[Saved entries]
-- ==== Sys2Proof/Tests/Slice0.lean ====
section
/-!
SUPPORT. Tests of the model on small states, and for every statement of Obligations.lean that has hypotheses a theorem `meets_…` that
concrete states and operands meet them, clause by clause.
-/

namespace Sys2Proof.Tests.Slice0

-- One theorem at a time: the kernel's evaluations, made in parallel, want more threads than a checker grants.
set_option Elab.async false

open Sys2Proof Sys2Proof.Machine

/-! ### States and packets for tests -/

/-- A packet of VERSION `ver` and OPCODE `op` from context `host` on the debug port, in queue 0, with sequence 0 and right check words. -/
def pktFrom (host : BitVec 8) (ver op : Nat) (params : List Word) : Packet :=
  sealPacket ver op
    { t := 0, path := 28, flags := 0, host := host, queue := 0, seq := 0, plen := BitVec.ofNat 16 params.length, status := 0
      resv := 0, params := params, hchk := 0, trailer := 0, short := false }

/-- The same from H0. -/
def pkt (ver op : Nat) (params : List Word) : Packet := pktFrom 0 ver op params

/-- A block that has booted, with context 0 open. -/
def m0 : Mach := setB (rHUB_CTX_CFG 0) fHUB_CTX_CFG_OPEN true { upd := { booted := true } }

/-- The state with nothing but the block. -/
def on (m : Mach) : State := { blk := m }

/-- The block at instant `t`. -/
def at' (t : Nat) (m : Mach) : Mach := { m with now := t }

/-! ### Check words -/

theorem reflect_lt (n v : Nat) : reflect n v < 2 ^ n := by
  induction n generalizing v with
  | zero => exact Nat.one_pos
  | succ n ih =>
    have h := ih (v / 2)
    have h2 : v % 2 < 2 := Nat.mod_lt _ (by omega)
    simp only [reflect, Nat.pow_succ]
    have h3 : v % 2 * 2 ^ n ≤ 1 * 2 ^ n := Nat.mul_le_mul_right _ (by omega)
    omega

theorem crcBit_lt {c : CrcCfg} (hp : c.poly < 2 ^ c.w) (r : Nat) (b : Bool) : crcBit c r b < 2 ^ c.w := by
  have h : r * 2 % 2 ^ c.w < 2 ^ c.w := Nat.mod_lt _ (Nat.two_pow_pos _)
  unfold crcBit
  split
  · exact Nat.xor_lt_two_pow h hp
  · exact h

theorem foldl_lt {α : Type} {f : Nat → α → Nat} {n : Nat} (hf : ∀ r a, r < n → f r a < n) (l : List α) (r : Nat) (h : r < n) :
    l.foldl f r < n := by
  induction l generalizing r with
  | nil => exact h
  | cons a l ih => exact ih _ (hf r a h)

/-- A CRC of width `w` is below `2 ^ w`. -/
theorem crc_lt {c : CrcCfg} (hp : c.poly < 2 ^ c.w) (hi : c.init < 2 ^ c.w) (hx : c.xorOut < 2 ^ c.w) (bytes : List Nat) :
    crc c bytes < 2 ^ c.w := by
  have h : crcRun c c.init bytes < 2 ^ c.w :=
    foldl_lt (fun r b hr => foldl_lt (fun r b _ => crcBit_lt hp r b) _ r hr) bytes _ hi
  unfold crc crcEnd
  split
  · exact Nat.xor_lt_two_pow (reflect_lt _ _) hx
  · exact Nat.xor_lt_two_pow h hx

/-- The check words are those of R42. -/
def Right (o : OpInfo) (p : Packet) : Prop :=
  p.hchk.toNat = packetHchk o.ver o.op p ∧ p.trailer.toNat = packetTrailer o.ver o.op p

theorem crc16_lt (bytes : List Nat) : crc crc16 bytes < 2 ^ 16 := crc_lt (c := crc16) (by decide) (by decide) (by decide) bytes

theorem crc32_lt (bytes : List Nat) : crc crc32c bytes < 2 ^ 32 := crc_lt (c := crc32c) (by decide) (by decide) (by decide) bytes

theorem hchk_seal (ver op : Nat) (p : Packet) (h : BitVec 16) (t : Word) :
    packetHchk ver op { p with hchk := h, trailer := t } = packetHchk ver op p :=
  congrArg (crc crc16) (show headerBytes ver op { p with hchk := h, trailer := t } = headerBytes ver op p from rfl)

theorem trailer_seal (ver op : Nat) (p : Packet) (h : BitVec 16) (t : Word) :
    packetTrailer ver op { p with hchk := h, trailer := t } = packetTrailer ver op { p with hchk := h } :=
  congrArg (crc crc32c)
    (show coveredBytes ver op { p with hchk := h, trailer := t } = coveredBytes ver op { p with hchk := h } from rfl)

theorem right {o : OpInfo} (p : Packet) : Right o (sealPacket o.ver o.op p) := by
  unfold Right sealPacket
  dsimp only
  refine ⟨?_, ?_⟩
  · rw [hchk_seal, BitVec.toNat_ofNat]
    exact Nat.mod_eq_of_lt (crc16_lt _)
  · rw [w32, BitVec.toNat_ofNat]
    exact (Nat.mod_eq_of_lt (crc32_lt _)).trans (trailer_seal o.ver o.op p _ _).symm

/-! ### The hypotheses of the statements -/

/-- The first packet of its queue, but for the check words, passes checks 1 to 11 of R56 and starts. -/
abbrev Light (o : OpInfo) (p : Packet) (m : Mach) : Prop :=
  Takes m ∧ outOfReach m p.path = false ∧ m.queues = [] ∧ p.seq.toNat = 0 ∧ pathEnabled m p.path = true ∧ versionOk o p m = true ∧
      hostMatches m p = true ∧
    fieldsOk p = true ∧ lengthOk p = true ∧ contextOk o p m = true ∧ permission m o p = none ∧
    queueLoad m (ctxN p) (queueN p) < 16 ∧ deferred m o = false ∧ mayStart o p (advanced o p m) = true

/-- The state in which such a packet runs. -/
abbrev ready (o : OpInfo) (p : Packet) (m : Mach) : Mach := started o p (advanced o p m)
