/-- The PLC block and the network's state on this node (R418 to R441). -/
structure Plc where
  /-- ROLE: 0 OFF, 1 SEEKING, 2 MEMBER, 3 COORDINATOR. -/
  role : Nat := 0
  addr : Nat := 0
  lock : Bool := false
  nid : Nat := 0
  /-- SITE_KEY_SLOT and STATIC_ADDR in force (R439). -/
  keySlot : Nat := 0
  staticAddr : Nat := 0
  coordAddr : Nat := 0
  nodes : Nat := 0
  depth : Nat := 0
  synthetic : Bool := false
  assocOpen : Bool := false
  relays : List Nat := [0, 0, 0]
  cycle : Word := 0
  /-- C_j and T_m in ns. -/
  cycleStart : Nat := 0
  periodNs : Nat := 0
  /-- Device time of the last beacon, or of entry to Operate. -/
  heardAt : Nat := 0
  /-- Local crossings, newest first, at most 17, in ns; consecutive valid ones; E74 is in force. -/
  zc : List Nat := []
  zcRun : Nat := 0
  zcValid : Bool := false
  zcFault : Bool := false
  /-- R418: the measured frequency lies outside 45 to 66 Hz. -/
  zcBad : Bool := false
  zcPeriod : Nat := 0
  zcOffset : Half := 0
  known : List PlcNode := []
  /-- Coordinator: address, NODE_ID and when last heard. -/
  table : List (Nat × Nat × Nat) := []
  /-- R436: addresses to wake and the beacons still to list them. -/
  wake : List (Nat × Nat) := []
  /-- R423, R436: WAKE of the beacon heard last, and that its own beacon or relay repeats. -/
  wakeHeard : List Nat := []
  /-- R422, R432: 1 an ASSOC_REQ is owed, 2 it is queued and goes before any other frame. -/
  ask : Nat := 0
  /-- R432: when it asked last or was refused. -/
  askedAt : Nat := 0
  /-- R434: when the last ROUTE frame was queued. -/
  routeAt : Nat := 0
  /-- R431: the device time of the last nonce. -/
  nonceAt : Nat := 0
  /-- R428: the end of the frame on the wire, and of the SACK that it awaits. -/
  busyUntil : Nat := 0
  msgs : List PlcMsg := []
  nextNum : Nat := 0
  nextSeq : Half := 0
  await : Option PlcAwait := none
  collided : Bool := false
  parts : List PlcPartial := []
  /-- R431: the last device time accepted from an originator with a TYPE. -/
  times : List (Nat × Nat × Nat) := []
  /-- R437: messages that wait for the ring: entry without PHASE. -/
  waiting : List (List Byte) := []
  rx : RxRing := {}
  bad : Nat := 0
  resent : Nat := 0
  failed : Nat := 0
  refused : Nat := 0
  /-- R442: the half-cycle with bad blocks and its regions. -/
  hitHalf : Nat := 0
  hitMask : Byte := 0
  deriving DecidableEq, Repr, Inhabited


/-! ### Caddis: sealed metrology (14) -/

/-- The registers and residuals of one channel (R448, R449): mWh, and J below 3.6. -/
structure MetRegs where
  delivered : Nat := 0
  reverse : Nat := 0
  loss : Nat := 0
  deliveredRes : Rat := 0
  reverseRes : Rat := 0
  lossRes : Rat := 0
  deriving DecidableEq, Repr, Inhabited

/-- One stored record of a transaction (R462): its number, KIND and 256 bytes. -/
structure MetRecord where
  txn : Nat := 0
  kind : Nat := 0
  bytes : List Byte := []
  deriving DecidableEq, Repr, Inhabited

- **What is required**:
Across the entries above, find the lines with the string "sealPacket" and copy them.

- **Solution for this problem**:
  sealPacket ver op
theorem right {o : OpInfo} (p : Packet) : Right o (sealPacket o.ver o.op p) := by
  unfold Right sealPacket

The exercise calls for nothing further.